Assignment
Identify all lines below that hold "opSafeBrakeTest" and collect them.

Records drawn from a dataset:
★ ★ ★ ★ ★
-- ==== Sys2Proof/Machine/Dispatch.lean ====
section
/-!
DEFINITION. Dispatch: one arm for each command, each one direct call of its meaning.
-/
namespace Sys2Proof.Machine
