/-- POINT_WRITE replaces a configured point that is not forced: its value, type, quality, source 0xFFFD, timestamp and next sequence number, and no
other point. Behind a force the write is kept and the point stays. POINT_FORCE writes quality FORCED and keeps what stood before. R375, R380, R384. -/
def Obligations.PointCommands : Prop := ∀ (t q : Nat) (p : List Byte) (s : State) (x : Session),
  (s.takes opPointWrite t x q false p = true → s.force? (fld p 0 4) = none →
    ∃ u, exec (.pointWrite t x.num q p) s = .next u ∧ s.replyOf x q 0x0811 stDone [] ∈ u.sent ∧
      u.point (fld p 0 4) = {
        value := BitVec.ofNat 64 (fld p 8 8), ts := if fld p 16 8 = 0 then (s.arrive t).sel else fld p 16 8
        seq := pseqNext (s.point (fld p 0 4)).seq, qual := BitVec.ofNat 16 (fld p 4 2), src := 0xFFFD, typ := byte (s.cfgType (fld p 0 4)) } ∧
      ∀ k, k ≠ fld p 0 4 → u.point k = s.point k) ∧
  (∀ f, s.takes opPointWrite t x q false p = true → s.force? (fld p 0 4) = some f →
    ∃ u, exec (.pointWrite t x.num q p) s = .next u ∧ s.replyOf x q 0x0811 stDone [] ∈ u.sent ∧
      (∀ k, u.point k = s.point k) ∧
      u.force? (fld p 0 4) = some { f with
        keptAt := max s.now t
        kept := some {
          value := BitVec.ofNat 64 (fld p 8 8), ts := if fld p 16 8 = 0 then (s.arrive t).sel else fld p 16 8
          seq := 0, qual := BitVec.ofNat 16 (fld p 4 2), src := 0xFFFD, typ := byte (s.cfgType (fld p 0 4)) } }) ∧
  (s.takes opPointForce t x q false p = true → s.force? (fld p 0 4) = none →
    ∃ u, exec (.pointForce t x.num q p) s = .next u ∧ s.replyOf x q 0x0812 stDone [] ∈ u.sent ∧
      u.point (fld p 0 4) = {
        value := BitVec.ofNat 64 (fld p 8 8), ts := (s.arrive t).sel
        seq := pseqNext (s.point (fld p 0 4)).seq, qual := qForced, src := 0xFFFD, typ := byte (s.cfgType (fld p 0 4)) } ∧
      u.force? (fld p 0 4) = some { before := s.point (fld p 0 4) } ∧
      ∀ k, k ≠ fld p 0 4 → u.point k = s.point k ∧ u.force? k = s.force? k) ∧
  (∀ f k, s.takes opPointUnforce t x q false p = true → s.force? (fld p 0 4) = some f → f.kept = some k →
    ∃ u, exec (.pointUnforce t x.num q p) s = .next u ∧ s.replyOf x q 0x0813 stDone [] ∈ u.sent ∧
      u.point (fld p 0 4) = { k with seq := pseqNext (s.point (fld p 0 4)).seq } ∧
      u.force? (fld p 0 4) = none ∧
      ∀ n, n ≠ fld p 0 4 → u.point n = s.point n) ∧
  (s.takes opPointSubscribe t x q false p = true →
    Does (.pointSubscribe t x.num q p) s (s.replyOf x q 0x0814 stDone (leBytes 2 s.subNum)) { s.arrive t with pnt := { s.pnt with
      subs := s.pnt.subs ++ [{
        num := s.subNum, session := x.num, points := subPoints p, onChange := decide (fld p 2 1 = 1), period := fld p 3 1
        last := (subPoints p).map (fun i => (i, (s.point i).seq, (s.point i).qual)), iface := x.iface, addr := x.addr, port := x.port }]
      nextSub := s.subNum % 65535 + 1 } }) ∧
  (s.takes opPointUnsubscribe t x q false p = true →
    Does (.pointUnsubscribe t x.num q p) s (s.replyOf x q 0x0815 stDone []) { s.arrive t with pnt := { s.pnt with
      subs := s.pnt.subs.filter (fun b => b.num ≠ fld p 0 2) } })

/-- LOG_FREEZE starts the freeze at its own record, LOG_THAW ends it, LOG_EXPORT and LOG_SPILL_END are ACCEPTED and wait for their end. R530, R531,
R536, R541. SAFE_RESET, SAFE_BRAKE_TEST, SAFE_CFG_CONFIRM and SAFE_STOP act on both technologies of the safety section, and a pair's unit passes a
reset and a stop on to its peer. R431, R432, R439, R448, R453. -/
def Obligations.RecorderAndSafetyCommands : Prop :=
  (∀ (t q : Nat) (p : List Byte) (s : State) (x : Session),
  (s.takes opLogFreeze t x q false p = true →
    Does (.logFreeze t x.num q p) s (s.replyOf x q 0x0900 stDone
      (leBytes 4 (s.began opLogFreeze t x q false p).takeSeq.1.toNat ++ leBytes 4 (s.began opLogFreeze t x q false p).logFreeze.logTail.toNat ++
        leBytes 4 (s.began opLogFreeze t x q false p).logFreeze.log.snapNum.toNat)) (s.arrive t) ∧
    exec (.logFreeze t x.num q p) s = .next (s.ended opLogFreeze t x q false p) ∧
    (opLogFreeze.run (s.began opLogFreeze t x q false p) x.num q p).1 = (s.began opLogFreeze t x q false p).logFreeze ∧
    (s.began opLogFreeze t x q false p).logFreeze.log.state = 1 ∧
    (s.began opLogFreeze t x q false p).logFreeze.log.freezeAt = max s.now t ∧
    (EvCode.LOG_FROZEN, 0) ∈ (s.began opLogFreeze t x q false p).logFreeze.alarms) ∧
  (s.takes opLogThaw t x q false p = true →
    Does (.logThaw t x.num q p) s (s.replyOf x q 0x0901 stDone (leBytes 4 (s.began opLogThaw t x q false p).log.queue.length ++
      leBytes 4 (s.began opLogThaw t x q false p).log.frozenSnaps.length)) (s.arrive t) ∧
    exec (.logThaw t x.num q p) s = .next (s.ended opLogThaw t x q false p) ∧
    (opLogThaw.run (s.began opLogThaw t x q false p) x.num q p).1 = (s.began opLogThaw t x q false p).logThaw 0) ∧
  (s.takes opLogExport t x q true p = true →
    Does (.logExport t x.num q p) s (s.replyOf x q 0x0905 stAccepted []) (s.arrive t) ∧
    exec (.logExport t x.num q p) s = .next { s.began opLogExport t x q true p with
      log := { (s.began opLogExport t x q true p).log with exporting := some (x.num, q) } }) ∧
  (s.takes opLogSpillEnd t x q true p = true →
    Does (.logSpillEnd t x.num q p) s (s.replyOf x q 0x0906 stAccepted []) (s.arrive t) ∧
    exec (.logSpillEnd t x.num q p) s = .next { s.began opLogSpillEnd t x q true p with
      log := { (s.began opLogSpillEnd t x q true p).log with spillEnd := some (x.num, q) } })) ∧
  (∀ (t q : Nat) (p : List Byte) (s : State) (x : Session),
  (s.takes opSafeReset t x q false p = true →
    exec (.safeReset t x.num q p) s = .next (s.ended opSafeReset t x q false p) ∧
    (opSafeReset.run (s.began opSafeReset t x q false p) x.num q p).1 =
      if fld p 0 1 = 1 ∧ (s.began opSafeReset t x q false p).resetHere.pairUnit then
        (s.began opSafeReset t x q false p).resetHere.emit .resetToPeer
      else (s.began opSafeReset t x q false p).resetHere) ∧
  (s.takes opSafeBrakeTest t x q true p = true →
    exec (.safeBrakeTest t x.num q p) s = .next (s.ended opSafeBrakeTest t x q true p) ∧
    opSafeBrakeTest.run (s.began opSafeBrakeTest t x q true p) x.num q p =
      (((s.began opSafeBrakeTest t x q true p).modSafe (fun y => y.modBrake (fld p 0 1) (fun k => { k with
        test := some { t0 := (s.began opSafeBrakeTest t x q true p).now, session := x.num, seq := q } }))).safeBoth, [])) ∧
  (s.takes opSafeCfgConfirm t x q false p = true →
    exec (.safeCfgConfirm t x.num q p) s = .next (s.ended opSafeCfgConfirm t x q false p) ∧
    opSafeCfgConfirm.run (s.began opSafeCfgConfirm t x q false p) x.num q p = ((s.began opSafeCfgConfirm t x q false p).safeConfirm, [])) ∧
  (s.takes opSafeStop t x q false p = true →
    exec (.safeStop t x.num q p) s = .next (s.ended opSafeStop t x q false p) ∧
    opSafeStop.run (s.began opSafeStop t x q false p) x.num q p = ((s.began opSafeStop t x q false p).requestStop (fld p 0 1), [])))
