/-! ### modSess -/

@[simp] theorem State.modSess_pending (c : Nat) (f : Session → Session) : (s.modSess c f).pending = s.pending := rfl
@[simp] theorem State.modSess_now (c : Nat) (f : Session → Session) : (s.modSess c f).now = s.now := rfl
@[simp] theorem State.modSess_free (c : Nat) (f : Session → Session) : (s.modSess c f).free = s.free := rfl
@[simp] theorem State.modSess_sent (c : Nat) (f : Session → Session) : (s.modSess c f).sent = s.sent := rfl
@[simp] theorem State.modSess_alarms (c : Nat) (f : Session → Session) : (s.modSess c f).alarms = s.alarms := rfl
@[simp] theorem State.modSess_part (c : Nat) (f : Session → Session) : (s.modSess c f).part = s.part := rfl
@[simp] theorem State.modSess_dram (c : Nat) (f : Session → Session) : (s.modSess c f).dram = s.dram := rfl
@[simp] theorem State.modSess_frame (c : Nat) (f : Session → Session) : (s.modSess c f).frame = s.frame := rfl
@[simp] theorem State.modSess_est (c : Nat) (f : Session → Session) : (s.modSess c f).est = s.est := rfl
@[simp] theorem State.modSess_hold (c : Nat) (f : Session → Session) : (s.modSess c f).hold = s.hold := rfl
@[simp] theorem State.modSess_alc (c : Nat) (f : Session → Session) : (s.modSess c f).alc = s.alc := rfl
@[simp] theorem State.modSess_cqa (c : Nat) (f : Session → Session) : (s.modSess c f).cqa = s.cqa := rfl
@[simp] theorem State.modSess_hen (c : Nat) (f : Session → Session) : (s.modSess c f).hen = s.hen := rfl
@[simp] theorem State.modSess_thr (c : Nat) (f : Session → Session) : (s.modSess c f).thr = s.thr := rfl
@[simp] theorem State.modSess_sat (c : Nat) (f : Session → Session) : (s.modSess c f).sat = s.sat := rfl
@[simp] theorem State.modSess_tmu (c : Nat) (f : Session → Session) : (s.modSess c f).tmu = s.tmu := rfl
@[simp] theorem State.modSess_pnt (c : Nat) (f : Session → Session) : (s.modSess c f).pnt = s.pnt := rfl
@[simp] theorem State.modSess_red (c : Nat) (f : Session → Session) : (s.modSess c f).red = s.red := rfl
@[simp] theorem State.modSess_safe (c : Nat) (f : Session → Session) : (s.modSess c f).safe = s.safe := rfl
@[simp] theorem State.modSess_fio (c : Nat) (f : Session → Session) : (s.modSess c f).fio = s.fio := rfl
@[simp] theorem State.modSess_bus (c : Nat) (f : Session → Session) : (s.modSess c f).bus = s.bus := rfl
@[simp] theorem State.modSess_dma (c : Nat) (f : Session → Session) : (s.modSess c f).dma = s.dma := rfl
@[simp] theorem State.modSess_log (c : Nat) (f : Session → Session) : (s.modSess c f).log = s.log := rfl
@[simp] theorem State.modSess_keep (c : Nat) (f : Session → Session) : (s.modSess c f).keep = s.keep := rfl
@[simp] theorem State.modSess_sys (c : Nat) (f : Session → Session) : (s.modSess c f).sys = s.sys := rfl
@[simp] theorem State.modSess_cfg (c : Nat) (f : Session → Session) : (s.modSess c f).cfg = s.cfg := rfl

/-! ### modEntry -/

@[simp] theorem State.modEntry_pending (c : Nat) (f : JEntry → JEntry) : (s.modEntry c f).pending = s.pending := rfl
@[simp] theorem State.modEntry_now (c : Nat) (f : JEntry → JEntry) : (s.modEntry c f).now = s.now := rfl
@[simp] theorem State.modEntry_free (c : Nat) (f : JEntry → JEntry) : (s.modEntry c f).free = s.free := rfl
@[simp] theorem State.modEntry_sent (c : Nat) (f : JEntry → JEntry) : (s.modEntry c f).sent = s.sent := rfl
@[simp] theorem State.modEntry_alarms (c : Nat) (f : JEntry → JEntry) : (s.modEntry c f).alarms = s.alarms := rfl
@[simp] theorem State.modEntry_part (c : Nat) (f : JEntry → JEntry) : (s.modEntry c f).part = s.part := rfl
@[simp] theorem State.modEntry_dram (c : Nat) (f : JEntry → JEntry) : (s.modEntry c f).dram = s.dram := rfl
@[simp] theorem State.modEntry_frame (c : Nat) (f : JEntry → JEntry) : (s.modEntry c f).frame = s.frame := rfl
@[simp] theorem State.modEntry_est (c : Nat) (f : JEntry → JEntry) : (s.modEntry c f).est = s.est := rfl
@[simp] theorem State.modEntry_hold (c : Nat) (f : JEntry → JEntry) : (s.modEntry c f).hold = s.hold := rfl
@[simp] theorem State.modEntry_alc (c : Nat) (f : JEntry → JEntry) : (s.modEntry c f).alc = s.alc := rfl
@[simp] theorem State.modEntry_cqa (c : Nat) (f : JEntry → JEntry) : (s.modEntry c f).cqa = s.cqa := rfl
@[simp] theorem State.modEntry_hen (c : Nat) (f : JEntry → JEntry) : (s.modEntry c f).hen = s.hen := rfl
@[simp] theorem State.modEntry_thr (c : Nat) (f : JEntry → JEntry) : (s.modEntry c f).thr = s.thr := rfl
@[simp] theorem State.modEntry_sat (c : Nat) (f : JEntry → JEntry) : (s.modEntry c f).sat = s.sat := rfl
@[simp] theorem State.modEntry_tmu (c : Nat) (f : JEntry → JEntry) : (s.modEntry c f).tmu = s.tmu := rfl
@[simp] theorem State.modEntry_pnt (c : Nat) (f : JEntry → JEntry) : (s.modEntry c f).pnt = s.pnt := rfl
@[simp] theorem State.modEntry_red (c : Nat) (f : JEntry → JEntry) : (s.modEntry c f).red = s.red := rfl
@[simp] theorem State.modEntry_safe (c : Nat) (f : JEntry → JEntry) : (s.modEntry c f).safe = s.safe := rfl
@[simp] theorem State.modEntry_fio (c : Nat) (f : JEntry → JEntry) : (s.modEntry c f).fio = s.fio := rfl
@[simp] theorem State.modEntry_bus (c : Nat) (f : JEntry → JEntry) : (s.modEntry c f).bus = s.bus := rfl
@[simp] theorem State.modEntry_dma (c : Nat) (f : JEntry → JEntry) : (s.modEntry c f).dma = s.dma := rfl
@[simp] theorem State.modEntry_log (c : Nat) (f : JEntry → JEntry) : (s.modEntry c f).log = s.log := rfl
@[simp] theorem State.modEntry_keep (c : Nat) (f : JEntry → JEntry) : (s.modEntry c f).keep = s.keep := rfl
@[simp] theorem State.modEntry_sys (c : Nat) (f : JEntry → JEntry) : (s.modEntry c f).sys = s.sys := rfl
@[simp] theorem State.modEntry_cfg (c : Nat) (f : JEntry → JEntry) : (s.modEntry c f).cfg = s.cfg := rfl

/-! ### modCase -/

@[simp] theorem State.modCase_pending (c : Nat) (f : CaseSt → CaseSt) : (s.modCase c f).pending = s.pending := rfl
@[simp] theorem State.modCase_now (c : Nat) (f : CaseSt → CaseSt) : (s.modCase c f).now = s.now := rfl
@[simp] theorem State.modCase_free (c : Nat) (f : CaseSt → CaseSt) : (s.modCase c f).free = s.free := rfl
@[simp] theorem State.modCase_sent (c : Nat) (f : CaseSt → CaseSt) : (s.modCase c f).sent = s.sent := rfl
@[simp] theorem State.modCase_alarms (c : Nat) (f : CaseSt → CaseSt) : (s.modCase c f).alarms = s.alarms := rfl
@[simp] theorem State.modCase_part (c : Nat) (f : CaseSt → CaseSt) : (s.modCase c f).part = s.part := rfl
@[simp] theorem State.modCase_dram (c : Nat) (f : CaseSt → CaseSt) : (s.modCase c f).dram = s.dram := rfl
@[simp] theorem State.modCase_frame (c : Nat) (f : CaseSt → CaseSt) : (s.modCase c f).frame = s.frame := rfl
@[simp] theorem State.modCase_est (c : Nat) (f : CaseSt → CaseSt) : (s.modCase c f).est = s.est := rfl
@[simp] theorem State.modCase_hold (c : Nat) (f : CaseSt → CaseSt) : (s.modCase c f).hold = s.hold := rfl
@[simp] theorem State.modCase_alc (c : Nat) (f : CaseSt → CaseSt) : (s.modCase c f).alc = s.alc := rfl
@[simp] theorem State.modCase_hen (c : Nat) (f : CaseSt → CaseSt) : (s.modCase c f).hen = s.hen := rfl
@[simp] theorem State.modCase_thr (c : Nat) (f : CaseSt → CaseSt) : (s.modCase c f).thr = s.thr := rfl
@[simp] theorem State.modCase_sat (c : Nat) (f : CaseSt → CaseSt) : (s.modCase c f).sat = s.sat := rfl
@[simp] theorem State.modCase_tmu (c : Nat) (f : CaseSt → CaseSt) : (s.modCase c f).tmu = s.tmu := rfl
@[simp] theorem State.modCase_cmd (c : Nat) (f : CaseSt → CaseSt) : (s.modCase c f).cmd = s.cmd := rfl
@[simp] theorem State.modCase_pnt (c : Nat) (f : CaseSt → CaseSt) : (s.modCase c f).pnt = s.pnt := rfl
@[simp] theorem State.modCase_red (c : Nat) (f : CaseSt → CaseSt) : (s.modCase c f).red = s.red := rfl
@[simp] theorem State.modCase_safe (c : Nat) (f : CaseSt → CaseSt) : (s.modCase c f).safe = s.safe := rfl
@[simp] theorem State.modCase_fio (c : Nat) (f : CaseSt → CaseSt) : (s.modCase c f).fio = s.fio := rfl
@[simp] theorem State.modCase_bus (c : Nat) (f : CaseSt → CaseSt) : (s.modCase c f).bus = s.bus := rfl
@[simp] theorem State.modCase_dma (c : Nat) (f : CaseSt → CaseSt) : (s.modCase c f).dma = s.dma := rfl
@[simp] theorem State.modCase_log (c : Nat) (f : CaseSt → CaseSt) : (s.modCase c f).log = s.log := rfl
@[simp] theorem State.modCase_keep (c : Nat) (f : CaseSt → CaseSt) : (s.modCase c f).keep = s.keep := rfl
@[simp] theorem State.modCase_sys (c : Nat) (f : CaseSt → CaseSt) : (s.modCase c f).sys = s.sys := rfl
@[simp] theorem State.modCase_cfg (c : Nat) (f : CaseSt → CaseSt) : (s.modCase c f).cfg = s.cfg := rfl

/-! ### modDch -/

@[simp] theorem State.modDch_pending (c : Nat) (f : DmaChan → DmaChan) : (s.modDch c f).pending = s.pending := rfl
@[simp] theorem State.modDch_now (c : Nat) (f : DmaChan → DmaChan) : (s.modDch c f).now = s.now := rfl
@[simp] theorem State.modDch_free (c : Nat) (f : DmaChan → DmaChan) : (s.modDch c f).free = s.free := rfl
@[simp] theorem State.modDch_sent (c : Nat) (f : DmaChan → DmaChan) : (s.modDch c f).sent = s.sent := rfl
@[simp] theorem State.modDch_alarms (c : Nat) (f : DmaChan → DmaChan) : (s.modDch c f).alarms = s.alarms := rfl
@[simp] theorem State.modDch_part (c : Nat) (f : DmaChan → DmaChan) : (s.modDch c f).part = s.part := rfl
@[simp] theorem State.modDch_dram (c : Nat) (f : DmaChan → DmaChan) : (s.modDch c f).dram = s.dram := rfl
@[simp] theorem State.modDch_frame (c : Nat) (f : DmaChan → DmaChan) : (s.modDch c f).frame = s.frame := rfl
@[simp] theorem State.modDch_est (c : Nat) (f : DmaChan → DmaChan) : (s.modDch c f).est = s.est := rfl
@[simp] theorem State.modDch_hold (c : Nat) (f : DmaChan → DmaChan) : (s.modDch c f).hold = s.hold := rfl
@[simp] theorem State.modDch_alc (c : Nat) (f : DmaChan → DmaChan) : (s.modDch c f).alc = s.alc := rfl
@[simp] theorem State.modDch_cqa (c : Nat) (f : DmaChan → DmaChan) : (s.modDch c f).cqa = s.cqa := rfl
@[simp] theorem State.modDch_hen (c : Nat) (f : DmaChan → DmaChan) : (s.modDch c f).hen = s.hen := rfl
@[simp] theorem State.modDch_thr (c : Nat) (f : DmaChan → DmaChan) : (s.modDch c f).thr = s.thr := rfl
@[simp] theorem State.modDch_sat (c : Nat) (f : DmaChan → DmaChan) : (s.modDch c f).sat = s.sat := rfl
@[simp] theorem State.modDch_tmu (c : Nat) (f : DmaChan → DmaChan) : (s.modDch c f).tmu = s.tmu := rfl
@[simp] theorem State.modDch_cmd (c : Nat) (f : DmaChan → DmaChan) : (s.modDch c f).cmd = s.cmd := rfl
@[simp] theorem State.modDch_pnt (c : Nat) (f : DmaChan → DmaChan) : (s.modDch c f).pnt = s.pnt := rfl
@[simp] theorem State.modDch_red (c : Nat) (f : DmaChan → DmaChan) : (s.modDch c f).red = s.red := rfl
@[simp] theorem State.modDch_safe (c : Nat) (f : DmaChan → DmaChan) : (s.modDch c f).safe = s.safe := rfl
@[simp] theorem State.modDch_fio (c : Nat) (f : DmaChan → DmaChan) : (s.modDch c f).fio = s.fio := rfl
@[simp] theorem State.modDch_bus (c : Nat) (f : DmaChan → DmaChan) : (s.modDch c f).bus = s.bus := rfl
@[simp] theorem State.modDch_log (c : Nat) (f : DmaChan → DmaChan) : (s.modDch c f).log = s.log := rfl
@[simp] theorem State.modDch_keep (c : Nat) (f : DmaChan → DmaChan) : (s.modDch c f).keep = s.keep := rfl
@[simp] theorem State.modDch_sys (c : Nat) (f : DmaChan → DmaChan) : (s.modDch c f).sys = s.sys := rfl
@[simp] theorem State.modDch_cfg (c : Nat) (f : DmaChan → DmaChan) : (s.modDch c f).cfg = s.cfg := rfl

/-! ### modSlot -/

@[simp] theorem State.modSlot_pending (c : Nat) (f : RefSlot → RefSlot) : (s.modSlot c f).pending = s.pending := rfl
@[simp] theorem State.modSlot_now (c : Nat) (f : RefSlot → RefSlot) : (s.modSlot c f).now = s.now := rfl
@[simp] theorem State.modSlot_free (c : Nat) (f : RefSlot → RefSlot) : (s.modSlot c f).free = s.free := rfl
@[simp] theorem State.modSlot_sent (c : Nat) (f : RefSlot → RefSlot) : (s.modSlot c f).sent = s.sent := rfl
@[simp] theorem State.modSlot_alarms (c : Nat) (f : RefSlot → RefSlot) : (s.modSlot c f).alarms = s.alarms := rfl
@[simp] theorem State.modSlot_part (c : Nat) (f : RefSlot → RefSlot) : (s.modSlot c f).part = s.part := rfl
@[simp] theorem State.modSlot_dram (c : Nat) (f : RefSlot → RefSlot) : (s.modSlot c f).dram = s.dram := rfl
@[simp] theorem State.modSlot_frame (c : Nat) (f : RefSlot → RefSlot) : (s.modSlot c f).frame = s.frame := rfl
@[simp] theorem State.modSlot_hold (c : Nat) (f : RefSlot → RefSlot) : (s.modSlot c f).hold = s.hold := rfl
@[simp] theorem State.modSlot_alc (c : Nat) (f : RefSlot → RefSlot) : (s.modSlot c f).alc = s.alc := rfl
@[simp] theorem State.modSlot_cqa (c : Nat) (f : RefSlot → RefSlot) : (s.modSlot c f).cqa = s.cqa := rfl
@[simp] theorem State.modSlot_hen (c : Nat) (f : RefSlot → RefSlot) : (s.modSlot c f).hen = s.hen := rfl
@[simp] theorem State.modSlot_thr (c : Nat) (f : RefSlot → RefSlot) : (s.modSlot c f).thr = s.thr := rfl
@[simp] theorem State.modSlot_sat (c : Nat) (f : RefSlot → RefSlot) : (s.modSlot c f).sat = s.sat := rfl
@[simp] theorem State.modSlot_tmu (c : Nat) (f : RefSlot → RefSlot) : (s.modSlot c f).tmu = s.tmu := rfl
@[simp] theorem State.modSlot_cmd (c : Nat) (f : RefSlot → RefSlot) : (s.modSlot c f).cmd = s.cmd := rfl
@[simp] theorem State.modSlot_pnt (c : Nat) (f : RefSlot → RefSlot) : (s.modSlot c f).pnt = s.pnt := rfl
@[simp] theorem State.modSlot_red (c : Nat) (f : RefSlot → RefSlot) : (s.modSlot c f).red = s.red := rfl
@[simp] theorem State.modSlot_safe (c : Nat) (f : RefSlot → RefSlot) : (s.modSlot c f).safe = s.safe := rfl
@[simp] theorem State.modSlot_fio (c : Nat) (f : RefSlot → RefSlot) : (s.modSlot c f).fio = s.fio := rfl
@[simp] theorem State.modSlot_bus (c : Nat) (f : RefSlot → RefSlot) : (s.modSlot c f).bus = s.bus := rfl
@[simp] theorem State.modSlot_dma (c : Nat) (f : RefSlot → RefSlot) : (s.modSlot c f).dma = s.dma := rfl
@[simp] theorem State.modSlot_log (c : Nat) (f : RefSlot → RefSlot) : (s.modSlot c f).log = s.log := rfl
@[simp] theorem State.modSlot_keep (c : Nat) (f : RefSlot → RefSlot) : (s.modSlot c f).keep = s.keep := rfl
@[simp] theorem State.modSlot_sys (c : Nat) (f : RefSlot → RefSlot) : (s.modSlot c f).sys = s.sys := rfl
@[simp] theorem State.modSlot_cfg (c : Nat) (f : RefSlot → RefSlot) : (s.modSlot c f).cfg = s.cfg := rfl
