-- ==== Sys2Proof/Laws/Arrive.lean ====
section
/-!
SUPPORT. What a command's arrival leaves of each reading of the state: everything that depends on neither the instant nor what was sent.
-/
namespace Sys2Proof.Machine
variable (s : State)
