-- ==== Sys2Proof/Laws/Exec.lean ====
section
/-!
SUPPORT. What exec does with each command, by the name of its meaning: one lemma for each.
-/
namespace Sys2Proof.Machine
★ ★ ★ ★ ★
Task response
  (s.takes opSafeBrakeTest t x q true p = true →
    exec (.safeBrakeTest t x.num q p) s = .next (s.ended opSafeBrakeTest t x q true p) ∧
    opSafeBrakeTest.run (s.began opSafeBrakeTest t x q true p) x.num q p =
      (((s.began opSafeBrakeTest t x q true p).modSafe (fun y => y.modBrake (fld p 0 1) (fun k => { k with
        test := some { t0 := (s.began opSafeBrakeTest t x q true p).now, session := x.num, seq := q } }))).safeBoth, [])) ∧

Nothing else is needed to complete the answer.